Hi Liz, thank you for your comment and question.
The answer to your question depends on who you are selling it to for less than market value. If you sell it in an arm’s length transaction to an unconnected third party then no it will not be a gift. But if you gift it to a spouse or civil partner you lived with for at least part of the tax year in which the gift was made there is also no capital gain either.
Russell
Hi. Can I sell my home to my son for the value of what is left owing on the mortgage please. My x wants to sell it at fill market value but initially it was gifted to us and we took out a small mortgage. I dont want to make a profit I just want to keep it in the family. Regards kim
Hi Kim,
Thank you for your comment and question. You can sell your property for any price you like, as long as both parties (i.e. you and your son in this instance) agree to. There will be other costs to take into account like Stamp Duty, conveyancing costs etc, but you will save on estate agent commissions which is good. Whether your son wants to carry out searches and a survey will be up to him of course.
The may be tax implications in the future from an inheritance tax perspective, so you may need to seek advice on this front, but so long as the mortgage is paid off when the property is sold to your son the lender will be happy too.

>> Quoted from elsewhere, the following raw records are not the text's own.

/-! `setUnit` changes `fld`. -/

@[simp] theorem State.setUnit_regs (s : State) (u : Nat) (x : UnitSt) : (s.setUnit u x).regs = s.regs := rfl
@[simp] theorem State.setUnit_shadow (s : State) (u : Nat) (x : UnitSt) : (s.setUnit u x).shadow = s.shadow := rfl
@[simp] theorem State.setUnit_clock (s : State) (u : Nat) (x : UnitSt) : (s.setUnit u x).clock = s.clock := rfl
@[simp] theorem State.setUnit_pins (s : State) (u : Nat) (x : UnitSt) : (s.setUnit u x).pins = s.pins := rfl
@[simp] theorem State.setUnit_loader (s : State) (u : Nat) (x : UnitSt) : (s.setUnit u x).loader = s.loader := rfl
@[simp] theorem State.setUnit_cox (s : State) (u : Nat) (x : UnitSt) : (s.setUnit u x).cox = s.cox := rfl
@[simp] theorem State.setUnit_syn (s : State) (u : Nat) (x : UnitSt) : (s.setUnit u x).syn = s.syn := rfl
@[simp] theorem State.setUnit_prt (s : State) (u : Nat) (x : UnitSt) : (s.setUnit u x).prt = s.prt := rfl
@[simp] theorem State.setUnit_xtb (s : State) (u : Nat) (x : UnitSt) : (s.setUnit u x).xtb = s.xtb := rfl
@[simp] theorem State.setUnit_que (s : State) (u : Nat) (x : UnitSt) : (s.setUnit u x).que = s.que := rfl
@[simp] theorem State.setUnit_slips (s : State) (u : Nat) (x : UnitSt) : (s.setUnit u x).slips = s.slips := rfl
@[simp] theorem State.setUnit_jik (s : State) (u : Nat) (x : UnitSt) : (s.setUnit u x).jik = s.jik := rfl
@[simp] theorem State.setUnit_hed (s : State) (u : Nat) (x : UnitSt) : (s.setUnit u x).hed = s.hed := rfl
@[simp] theorem State.setUnit_egr (s : State) (u : Nat) (x : UnitSt) : (s.setUnit u x).egr = s.egr := rfl
@[simp] theorem State.setUnit_aud (s : State) (u : Nat) (x : UnitSt) : (s.setUnit u x).aud = s.aud := rfl
@[simp] theorem State.setUnit_lgt (s : State) (u : Nat) (x : UnitSt) : (s.setUnit u x).lgt = s.lgt := rfl
@[simp] theorem State.setUnit_keep (s : State) (u : Nat) (x : UnitSt) : (s.setUnit u x).keep = s.keep := rfl
@[simp] theorem State.setUnit_nvs (s : State) (u : Nat) (x : UnitSt) : (s.setUnit u x).nvs = s.nvs := rfl
@[simp] theorem State.setUnit_thm (s : State) (u : Nat) (x : UnitSt) : (s.setUnit u x).thm = s.thm := rfl
@[simp] theorem State.setUnit_pwr (s : State) (u : Nat) (x : UnitSt) : (s.setUnit u x).pwr = s.pwr := rfl
@[simp] theorem State.setUnit_quay (s : State) (u : Nat) (x : UnitSt) : (s.setUnit u x).quay = s.quay := rfl
@[simp] theorem State.setUnit_evt (s : State) (u : Nat) (x : UnitSt) : (s.setUnit u x).evt = s.evt := rfl
@[simp] theorem State.setUnit_fstore (s : State) (u : Nat) (x : UnitSt) : (s.setUnit u x).fstore = s.fstore := rfl
@[simp] theorem State.setUnit_work (s : State) (u : Nat) (x : UnitSt) : (s.setUnit u x).work = s.work := rfl
@[simp] theorem State.setUnit_nvsMem (s : State) (u : Nat) (x : UnitSt) : (s.setUnit u x).nvsMem = s.nvsMem := rfl
@[simp] theorem State.setUnit_cflash (s : State) (u : Nat) (x : UnitSt) : (s.setUnit u x).cflash = s.cflash := rfl
@[simp] theorem State.setUnit_hostMem (s : State) (u : Nat) (x : UnitSt) : (s.setUnit u x).hostMem = s.hostMem := rfl
@[simp] theorem State.setUnit_out (s : State) (u : Nat) (x : UnitSt) : (s.setUnit u x).out = s.out := rfl
@[simp] theorem State.setUnit_pending (s : State) (u : Nat) (x : UnitSt) : (s.setUnit u x).pending = s.pending := rfl

/-! `setLedger` changes `keep`. -/

@[simp] theorem State.setLedger_regs (s : State) (k : Nat) (l : Ledger) : (s.setLedger k l).regs = s.regs := rfl
@[simp] theorem State.setLedger_shadow (s : State) (k : Nat) (l : Ledger) : (s.setLedger k l).shadow = s.shadow := rfl
@[simp] theorem State.setLedger_clock (s : State) (k : Nat) (l : Ledger) : (s.setLedger k l).clock = s.clock := rfl
@[simp] theorem State.setLedger_pins (s : State) (k : Nat) (l : Ledger) : (s.setLedger k l).pins = s.pins := rfl
@[simp] theorem State.setLedger_loader (s : State) (k : Nat) (l : Ledger) : (s.setLedger k l).loader = s.loader := rfl
@[simp] theorem State.setLedger_cox (s : State) (k : Nat) (l : Ledger) : (s.setLedger k l).cox = s.cox := rfl
@[simp] theorem State.setLedger_syn (s : State) (k : Nat) (l : Ledger) : (s.setLedger k l).syn = s.syn := rfl
@[simp] theorem State.setLedger_prt (s : State) (k : Nat) (l : Ledger) : (s.setLedger k l).prt = s.prt := rfl
@[simp] theorem State.setLedger_xtb (s : State) (k : Nat) (l : Ledger) : (s.setLedger k l).xtb = s.xtb := rfl
@[simp] theorem State.setLedger_que (s : State) (k : Nat) (l : Ledger) : (s.setLedger k l).que = s.que := rfl
@[simp] theorem State.setLedger_slips (s : State) (k : Nat) (l : Ledger) : (s.setLedger k l).slips = s.slips := rfl
@[simp] theorem State.setLedger_jik (s : State) (k : Nat) (l : Ledger) : (s.setLedger k l).jik = s.jik := rfl
@[simp] theorem State.setLedger_hed (s : State) (k : Nat) (l : Ledger) : (s.setLedger k l).hed = s.hed := rfl
@[simp] theorem State.setLedger_egr (s : State) (k : Nat) (l : Ledger) : (s.setLedger k l).egr = s.egr := rfl
@[simp] theorem State.setLedger_aud (s : State) (k : Nat) (l : Ledger) : (s.setLedger k l).aud = s.aud := rfl
@[simp] theorem State.setLedger_lgt (s : State) (k : Nat) (l : Ledger) : (s.setLedger k l).lgt = s.lgt := rfl
@[simp] theorem State.setLedger_fld (s : State) (k : Nat) (l : Ledger) : (s.setLedger k l).fld = s.fld := rfl
@[simp] theorem State.setLedger_nvs (s : State) (k : Nat) (l : Ledger) : (s.setLedger k l).nvs = s.nvs := rfl
@[simp] theorem State.setLedger_thm (s : State) (k : Nat) (l : Ledger) : (s.setLedger k l).thm = s.thm := rfl
@[simp] theorem State.setLedger_pwr (s : State) (k : Nat) (l : Ledger) : (s.setLedger k l).pwr = s.pwr := rfl
@[simp] theorem State.setLedger_quay (s : State) (k : Nat) (l : Ledger) : (s.setLedger k l).quay = s.quay := rfl
@[simp] theorem State.setLedger_evt (s : State) (k : Nat) (l : Ledger) : (s.setLedger k l).evt = s.evt := rfl
@[simp] theorem State.setLedger_fstore (s : State) (k : Nat) (l : Ledger) : (s.setLedger k l).fstore = s.fstore := rfl
@[simp] theorem State.setLedger_work (s : State) (k : Nat) (l : Ledger) : (s.setLedger k l).work = s.work := rfl
@[simp] theorem State.setLedger_nvsMem (s : State) (k : Nat) (l : Ledger) : (s.setLedger k l).nvsMem = s.nvsMem := rfl
@[simp] theorem State.setLedger_cflash (s : State) (k : Nat) (l : Ledger) : (s.setLedger k l).cflash = s.cflash := rfl
@[simp] theorem State.setLedger_hostMem (s : State) (k : Nat) (l : Ledger) : (s.setLedger k l).hostMem = s.hostMem := rfl
@[simp] theorem State.setLedger_out (s : State) (k : Nat) (l : Ledger) : (s.setLedger k l).out = s.out := rfl
@[simp] theorem State.setLedger_pending (s : State) (k : Nat) (l : Ledger) : (s.setLedger k l).pending = s.pending := rfl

I don’t think you’ll have a Capital Gains Tax problem, as I am assuming this is a property that you have lived in as your Principle Private Residence or PPR too.
I live on a houseboat and due to old age would like to sell it to my sister and her husband at around half price of estimated valuation (£30000) to keep the boat in the family. I claim pension credit and housing benefit for the mooring fees. Will the amount I sell it for or the estimated full value be used to calculate my future entitlement to benefits.
Hi, thank you for your question and comment – I’m afraid I don’t know too much about housing benefits – I suggest you speak with your local housing benefits person or check the Government website for more details, sorry.